I'm currently running a 2009 Sram Force crankset 172.5 53/39T and would like to swap the chainrings to Red my question is can I use my existng 39T Force with 53T Red or do I have to get both 53/39T from Red to install it on my Force crank arms? any suggestions or advise?


----------



## gospastic (Nov 8, 2008)

In my experience you can use the force 39t. I haven't encountered issues so far.


----------



## lockwood1 (Nov 5, 2008)

gospastic said:


> In my experience you can use the force 39t. I haven't encountered issues so far.

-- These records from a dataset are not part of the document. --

/-- R91, R93, R302: a channel entry written. -/
def State.scPut (s : State) (sc : Nat) (c : Chan) : State × Nat :=
  let old := s.chan sc
  if 65536 ≤ sc then (s, Sc.badIndex)
  else if s.scDenied sc c then (s, Sc.denied)
  else if old.valid && s.scInUse sc &&
      (!c.valid || c.dir != old.dir || c.suite != old.suite || c.linePort != old.linePort || c.parcel != old.parcel ||
        c.pinned != old.pinned) then (s, Sc.inUse)
  else
    let was := b2n (old.valid && old.pinned)
    let will := b2n (c.valid && c.pinned)
    let n := s.fld F.SEC_PIN_PINNED_SCS - was + will
    let mine (c : Chan) : Bool := c.valid && c.parcel == old.parcel && old.valid
    if 4096 < n then (s, Sc.noRoom)
    else if c.valid && !mine c && decide (s.fld (F.GLB_PARCEL_LIM_W0_SC_MAX c.parcel) ≤ s.fld (F.GLB_PARCEL_USE_W0_SCS c.parcel))
    then (s.limitHit c.parcel 0, Sc.noRoom)
    else if c.valid && c.pinned && !(mine c && old.pinned) &&
        decide (s.fld (F.GLB_PARCEL_LIM_W1_PIN_MAX c.parcel) ≤ s.fld (F.GLB_PARCEL_USE_W1_PINNED c.parcel))
    then (s.limitHit c.parcel 1, Sc.noRoom)
    else
      let c := if old.valid && c.valid then
          { c with curAn := old.curAn, swAn := old.swAn, swAt := old.swAt, swPend := old.swPend }
        else { c with swAn := 0, swAt := 0, swPend := false }
      ((((s.setChan sc c).setFld F.SEC_PIN_PINNED_SCS n).scUse old.parcel).scUse c.parcel, Sc.ok)

def State.scWrite (s : State) (sc : Nat) : State × Nat := s.scPut sc (Chan.ofWords s.secWords)

/-! ## Association commands -/

/-- The context as the window shows it (R117): SAK and salt read zero (R118). -/
def State.ctxWords (s : State) (sa : Nat) : List Word :=
  let x := s.ctx sa
  let c := s.saChan sa
  [packW [(28, 4, x.st.code), (24, 1, b2n x.classValid), (21, 3, x.cls), (20, 1, b2n x.cmd), (19, 1, b2n x.poison),
      (17, 2, s.location sa), (0, 16, x.keyGen)], 0] ++
  words64 (if c.dir then x.lowest c.replayWindow else x.next) ++ words64 (if c.dir then x.high else 0) ++
  words64 x.soft ++ words64 x.limit ++ words64 x.resv ++ words64 x.quarUntil.toNat ++ words64 x.drainUntil.toNat ++
  List.replicate 16 0

/-- Whether an association index names an association of a valid channel. -/
def State.saOk (s : State) (sa : Nat) : Bool := decide (sa < 262144) && (s.saChan sa).valid

def State.saRead (s : State) (sa : Nat) : State × Nat :=
  if s.saOk sa then (s.setWords secWin (s.ctxWords sa), Sc.ok) else (s, Sc.badIndex)

/-- A live handoff by number (R241). -/
def State.handoff (s : State) (h : Nat) : Option Handoff :=
  match (tabGet {} s.hrt.hands (h % 64)).held with
  | some x => if x.seq = h / 64 ∧ !s.passed x.made cycS then some x else none
  | none => none

def State.handsUsed (s : State) : Nat := tabCount (fun _ (e : HandEnt) => e.held.isSome) s.hrt.hands

/-- A handoff entry emptied, its material zeroized (R254 HANDOFF). -/
def State.dropHand (s : State) (i : Nat) : State :=
  let e := tabGet {} s.hrt.hands i
  let s := { s with hrt := { s.hrt with hands := tabSet {} s.hrt.hands i { e with held := none } } }
  (s.setFld F.HRT_HANDOFF_IN_USE s.handsUsed).quenched 1

/-- Static-key associations installed (R110). -/
def State.staticCount (s : State) : Nat :=
  tabCount (fun k x => (x.st != .empty || x.resvWait) && (s.saChan k).static_) s.sec.ctxs

/-- Static-key mode is refused for store loss (R251). -/
def State.storeLossRefused (s : State) : Bool :=
  decide (s.hrt.ack < s.otp.storeLoss) || decide (64 ≤ s.otp.storeLoss)

/-- Associations outside pinned channels that are installed (R116). -/
def State.unpinnedCount (s : State) : Nat :=
  tabCount (fun k x => (x.st != .empty || x.resvWait) && !(s.saChan k).pinned) s.sec.ctxs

Can I use the same bolts that holds the right crank arm to the chainrings?


----------



## gospastic (Nov 8, 2008)

I did the swap on 2010 force. I used the same bolts.


----------



## lockwood1 (Nov 5, 2008)

gospastic said:


> I did the swap on 2010 force. I used the same bolts.


Do you have pics of your crankset with Red chainrings?


----------



## gospastic (Nov 8, 2008)

here you go:


----------



## lockwood1 (Nov 5, 2008)

Super nice, thanks for the pic gospastic:thumbsup:


----------



## runnerstreet (Aug 8, 2010)

I rock a Shimano Ultegra 6650 crank w/ SRAM Red Chainrings. Same bolts, same crank arms...!


----------



## lockwood1 (Nov 5, 2008)

runnerstreet said:


> I rock a Shimano Ultegra 6650 crank w/ SRAM Red Chainrings. Same bolts, same crank arms...!


You did? do you have pics?


----------



## AvantDale (Dec 26, 2008)

As long as the BCD is 130 (standard) most any ring should work.


----------